The setting up of seven mega investment textile parks besides the PLI scheme for the textile sector will attract huge investments in the textile industry, which is facing competition from China, Vietnam, Bangladesh, Turkey, Indonesia, Taiwan, etc. Smaller countries like Bangladesh and Vietnam have moved ahead of us with large FDI flowing into the sector. Textile parks and units eligible for PLI will attract both overseas and domestic investment. The government is looking into the issue of inverted duty structure in the GST, which may also address some of the challenges faced by the textile sector.

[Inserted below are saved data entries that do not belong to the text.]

/-- The gate of R121 for an enclave without KSS. -/
theorem State.FormatOk.of_not_kss {s : State} (h : s.FormatOk) (hkss : s.currentSecs.kss = false) :
    (∀ i, 2 ≤ i → i ≤ 5 → s.request.keyPolicy.getLsbD i = false) ∧ s.request.configSvn = 0 :=
  h.kss.resolve_left (by simp [hkss])

/-- R152: with the policy bits of 5:2 clear the seal keys include ISVPRODID and none of the KSS fields. -/
theorem State.dependencies_of_clear_policy {s : State}
    (h : ∀ i, 2 ≤ i → i ≤ 5 → s.request.keyPolicy.getLsbD i = false) {k : KeyName}
    (hk : k = .seal ∨ k = .provisionSeal) :
    (s.dependencies k).isvProdId = s.currentSecs.isvProdId ∧ (s.dependencies k).isvFamilyId = 0 ∧
    (s.dependencies k).isvExtProdId = 0 ∧ (s.dependencies k).configId = 0 ∧ (s.dependencies k).configSvn = 0 := by
  have hprod : s.request.policyNoIsvProdId = false := h 2 (by decide) (by decide)
  have hconfig : s.request.policyConfigId = false := h 3 (by decide) (by decide)
  have hfamily : s.request.policyIsvFamilyId = false := h 4 (by decide) (by decide)
  have hext : s.request.policyIsvExtProdId = false := h 5 (by decide) (by decide)
  rcases hk with rfl | rfl
  · simp [State.dependencies, State.sealDependencies, included, hprod, hconfig, hfamily, hext]
  · simp [State.dependencies, State.provisionSealDependencies, included, hprod, hconfig, hfamily, hext]

/-- Settles O17: without KSS an accepted format has the policy bits and CONFIGSVN zero, and a completion has one. -/
theorem kssGate : Obligations.KssGate := by
  intro s hin hleaf hop hkss
  refine ⟨fun huse => execEgetkey_of_not_formatOk hin hleaf hop fun hfmt => ?_, fun t ht => ?_⟩
  · obtain ⟨hpolicy, hsvn⟩ := hfmt.of_not_kss hkss
    rcases huse with ⟨i, hlo, hhi, hset⟩ | hne
    · exact absurd ((hpolicy i hlo hhi).symm.trans hset) Bool.false_ne_true
    · exact hne hsvn
  · obtain ⟨hacc, -⟩ := execEgetkey_next ht
    obtain ⟨hpolicy, hsvn⟩ := hacc.format.of_not_kss hkss
    exact ⟨hsvn, hpolicy, fun k hk => State.dependencies_of_clear_policy hpolicy hk⟩

end Sys2Proof.Machine
end

section

/-! ### The arms of EINITTOKEN_KEY and of the provisioning keys (R127, R128, R159, R160) -/

namespace Sys2Proof.Machine

/-- R127: the error set of EINITTOKEN_KEY. -/
theorem State.mem_errSet_einittoken (s : State) (e : ErrorCode) : e ∈ s.errSet .einittoken ↔
    (e = .invalidAttribute ∧ s.currentSecs.attributes.getLsbD 5 = false) ∨
    (e = .invalidCpuSvn ∧ s.beyondCpu s.request = true) ∨
    (e = .invalidIsvSvn ∧ s.currentSecs.isvSvn.toNat < s.request.isvSvn.toNat) := by
  simp only [State.errSet, List.mem_append, mem_failing, Bool.not_eq_true', SecsRecord.einittokenKey, beyondIsv_iff,
    or_assoc]

/-- R128, D25: the error sets of the two provisioning keys. -/
theorem State.mem_errSet_provisioning (s : State) {k : KeyName} (hk : k = .provision ∨ k = .provisionSeal)
    (e : ErrorCode) : e ∈ s.errSet k ↔
    (e = .invalidAttribute ∧ s.currentSecs.attributes.getLsbD 4 = false) ∨
    (e = .invalidCpuSvn ∧ s.beyondCpu s.request = true) ∨
    (e = .invalidIsvSvn ∧ (s.currentSecs.isvSvn.toNat < s.request.isvSvn.toNat ∨
      (k = .provisionSeal ∧ s.cfg.provsealChecksConfigsvn = true ∧
        s.currentSecs.configSvn.toNat < s.request.configSvn.toNat))) := by
  rcases hk with rfl | rfl <;>
    simp [State.errSet, mem_failing, SecsRecord.provisionKey, beyondIsv_iff, beyondCfg_iff]

/-- R127 (D24): an EINITTOKEN request of an enclave with the attribute and another signer. -/
theorem execEgetkey_of_not_launchSigner {s : State} (ha : s.Accepted)
    (hk : s.request.keyName = KeyName.code .einittoken) (hl : ¬ s.LaunchSigner) :
    execEgetkey s = .refused .einittokenMrsigner := by
  have hsigner : s.launchSignerUnknown .einittoken = true := by
    rw [← Bool.not_eq_false, s.launchSignerUnknown_eq_false]
    exact fun h => hl (h rfl)
  rw [execEgetkey_dispatch ha.inEnclave ha.leaf ha.operands ha.format, State.dispatchKeyName,
    (keyNameOf_eq_some _ .einittoken).mpr hk]
  simp only [hsigner, if_true]

/-- Settles O29: the attribute with another signer is `LaunchSigner` denied, and every other case completes. -/
theorem einittokenKeyChecks : Obligations.EinittokenKeyChecks := by
  intro s
  refine ⟨s.mem_errSet_einittoken, fun ha hk => ⟨fun hattr hne => ?_, fun hok => ?_⟩⟩
  · exact execEgetkey_of_not_launchSigner ha hk fun hl => hne (hl hattr)
  · refine execEgetkey_zf_iff ha hk fun _ hattr => hok.resolve_left ?_
    exact fun hclear => absurd (hclear.symm.trans hattr) Bool.false_ne_true

/-- Settles O30: the sets are `mem_errSet_provisioning`, and which return ZF tells apart holds of every arm. -/
theorem provisionKeysChecks : Obligations.ProvisionKeysChecks := fun s _ hk =>
  ⟨s.mem_errSet_provisioning hk, fun ha hname =>
    execEgetkey_zf_iff ha hname (by rcases hk with rfl | rfl <;> exact nofun)⟩

/-- R128, D25: when a provisioning key has no error. -/
theorem State.errSet_provisioning_eq_nil (s : State) {k : KeyName} (hk : k = .provision ∨ k = .provisionSeal)
    (hattr : s.currentSecs.attributes.getLsbD 4 = true) (hcpu : s.beyondCpu s.request = false)
    (hisv : s.request.isvSvn.toNat ≤ s.currentSecs.isvSvn.toNat)
    (hcfg : k = .provisionSeal → s.cfg.provsealChecksConfigsvn = true →
      s.request.configSvn.toNat ≤ s.currentSecs.configSvn.toNat) : s.errSet k = [] := by
  refine List.eq_nil_iff_forall_not_mem.mpr fun e he => ?_
  obtain ⟨-, h⟩ | ⟨-, h⟩ | ⟨-, h | ⟨hkey, hparam, h⟩⟩ := (s.mem_errSet_provisioning hk e).mp he
  · exact absurd (h.symm.trans hattr) Bool.false_ne_true
  · exact absurd (hcpu.symm.trans h) Bool.false_ne_true
  · exact absurd h (Nat.not_lt.mpr hisv)
  · exact absurd h (Nat.not_lt.mpr (hcfg hkey hparam))

/-- Settles O25: the error set is empty, and the arm's record is R159's. -/
theorem provisionKeyData : Obligations.ProvisionKeyData := by
  intro s ha hm hk hattr hcpu hisv
  exact execEgetkey_stores_key ha hm hk nofun (s.errSet_provisioning_eq_nil (.inl rfl) hattr hcpu hisv nofun)

/-- Settles O26: the error set is empty, and the arm's record is R160's, its inverted ISVPRODID bit written out. -/
theorem provisionSealKeyData : Obligations.ProvisionSealKeyData := by
  intro s ha hm hk hattr hcpu hisv hcfg
  have he := s.errSet_provisioning_eq_nil (.inr rfl) hattr hcpu hisv fun _ => hcfg
  obtain ⟨t, ht, hkey⟩ := execEgetkey_stores_key ha hm hk nofun he
  simp only [State.dependencies, State.provisionSealDependencies, included_not] at hkey
  exact ⟨t, ht, hkey⟩

/-- D21: a CPUSVN is not beyond itself, whatever the open order is. -/
theorem cpusvnBeyond_self (c : BitVec 128) : cpusvnBeyond c c = false := by
  simp [cpusvnBeyond]

/-- Which requests have the CPUSVN error (R125 to R128). -/
theorem State.invalidCpuSvn_mem_errSet (s : State) (k : KeyName) : .invalidCpuSvn ∈ s.errSet k ↔
    k ≠ .report ∧ s.beyondCpu s.request = true := by
  cases k <;> simp [State.errSet, mem_failing]

/-- Which requests have the ISVSVN error (R125 to R128). -/
theorem State.invalidIsvSvn_mem_errSet (s : State) (k : KeyName) : .invalidIsvSvn ∈ s.errSet k ↔
    k ≠ .report ∧ s.currentSecs.isvSvn.toNat < s.request.isvSvn.toNat ∨
    (k = .seal ∨ k = .provisionSeal ∧ s.cfg.provsealChecksConfigsvn = true) ∧
      s.currentSecs.configSvn.toNat < s.request.configSvn.toNat := by
  cases k <;> simp [State.errSet, mem_failing, beyondIsv_iff, beyondCfg_iff]

/-- Settles O34: a success has an empty error set, so no comparison of its arm failed. -/
theorem noKeyBeyondCurrentSvn : Obligations.NoKeyBeyondCurrentSvn := by
  refine ⟨cpusvnBeyond_self, fun s t h hz => ?_⟩
  obtain ⟨k, hk, -, he, -⟩ := execEgetkey_next_of_zf_clear h hz
  have hname {k' : KeyName} (hk' : s.request.keyName = k'.code) : k = k' := KeyName.code_injective (hk.symm.trans hk')
  have hcpu : ErrorCode.invalidCpuSvn ∉ s.errSet k := by simp [he]
  have hisv : ErrorCode.invalidIsvSvn ∉ s.errSet k := by simp [he]
  simp only [s.invalidCpuSvn_mem_errSet, not_and, Bool.not_eq_true] at hcpu
  simp only [s.invalidIsvSvn_mem_errSet, not_or, not_and, not_lt] at hisv
  obtain ⟨hisv, hcfg⟩ := hisv
  refine ⟨fun hne => ?_, fun hseal => hcfg ?_⟩
  · have hkey : k ≠ .report := fun hkey => hne (hkey ▸ hk)
    exact ⟨hcpu hkey, hisv hkey⟩
  · exact hseal.imp hname (And.imp hname id)

end Sys2Proof.Machine
end

section

/-! ### Operands (R38, R60, R61, R73) -/

namespace Sys2Proof.Machine

/-- Settles O37: every field is read by `Memory.field`, whose bits `getLsbD_field` gives. -/
theorem keyrequestLayout : Obligations.KeyrequestLayout := by
  intro m la
  have layout (off n : Nat) {w : Nat} (hw : w = 8 * n) (i : Nat) (hi : i < w) :
      (m.field la off n w).getLsbD i = (m.read (la + off + i / 8)).getLsbD (i % 8) :=
    m.getLsbD_field la off (hw ▸ hi) hi
  exact ⟨layout 0 2 rfl, layout 2 2 rfl, layout 4 2 rfl, layout 6 2 rfl, layout 8 16 rfl, layout 24 16 rfl,
    layout 40 32 rfl, layout 72 4 rfl, layout 76 2 rfl, layout 78 434 rfl⟩
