-- ==== Sys2Proof/Word.lean ====
section
/-! DEFINITION. The word types of the CORE (spec 00_scope.md R4, R5): bytes, 16-bit words, 12-bit addresses, and
the indexes that number registers and keys. -/

namespace Sys2Proof

/-- A memory byte, a general register, a timer: `REG_W` = 8 bits, unsigned (R4, R11, R16, R18). -/
abbrev Byte := BitVec 8

/-- `I`, `pc`, a call-stack entry and an instruction word: 16 bits, unsigned (R4, R13, R14, R15, R50). -/
abbrev Word := BitVec 16

/-- An address at the memory port: 12 bits, so that every address names one of the 4096 bytes (R30). -/
abbrev Addr := BitVec 12

/-- The index of a general register, 0 to 15 (R11). -/
abbrev RegIdx := Fin 16

/-- A logical key number, 0x0 to 0xF (R146). -/
abbrev Key := Fin 16

/-- VF, the register that is also the flag output (R12). -/
abbrev vf : RegIdx := 15

end Sys2Proof
end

The support to shipping will pave the way for developing large shipping lines in India to compete with foreign shipping lines. India annually remits over $65 billion in transport services, and with exports targeted to touch $1 trillion, the same will swell in the next few years. An Indian shipping line will not only help retain such remittances, but will also have a ready-made market. The privatisation of the management of major ports will bring the necessary efficiency to provide better services at competitive costs, since our major ports have huge capacity but are losing market share to private ports.
India is building on its agri exports through the Agriculture Export Policy and transport and marketing assistance. However, the lack of agri infrastructure is a serious handicap. The levy of agri infra cess of Rs 2.5 per litre on petrol and Rs 4 per litre on diesel will provide necessary corpus for building world-class infrastructure to link farm to fork.
Metal and commodity prices are moving northward and reduction in customs duty on many inputs such as steel scrap, semi/flat of alloy and non-alloy steel, copper scrap, nylon fibre, nylon chips and caprolactam etc would help soften rising prices. But the Budget should have focused on R&D through tax deduction and exemption as India’s R&D spending is very low, even as R&D and innovation are necessary for sustained exports. We were looking for greater support to the Department of Commerce at a time when global trade has shown signs of recovery so that pending claims of exporters are released to ease liquidity and greater push is given to marketing and branding.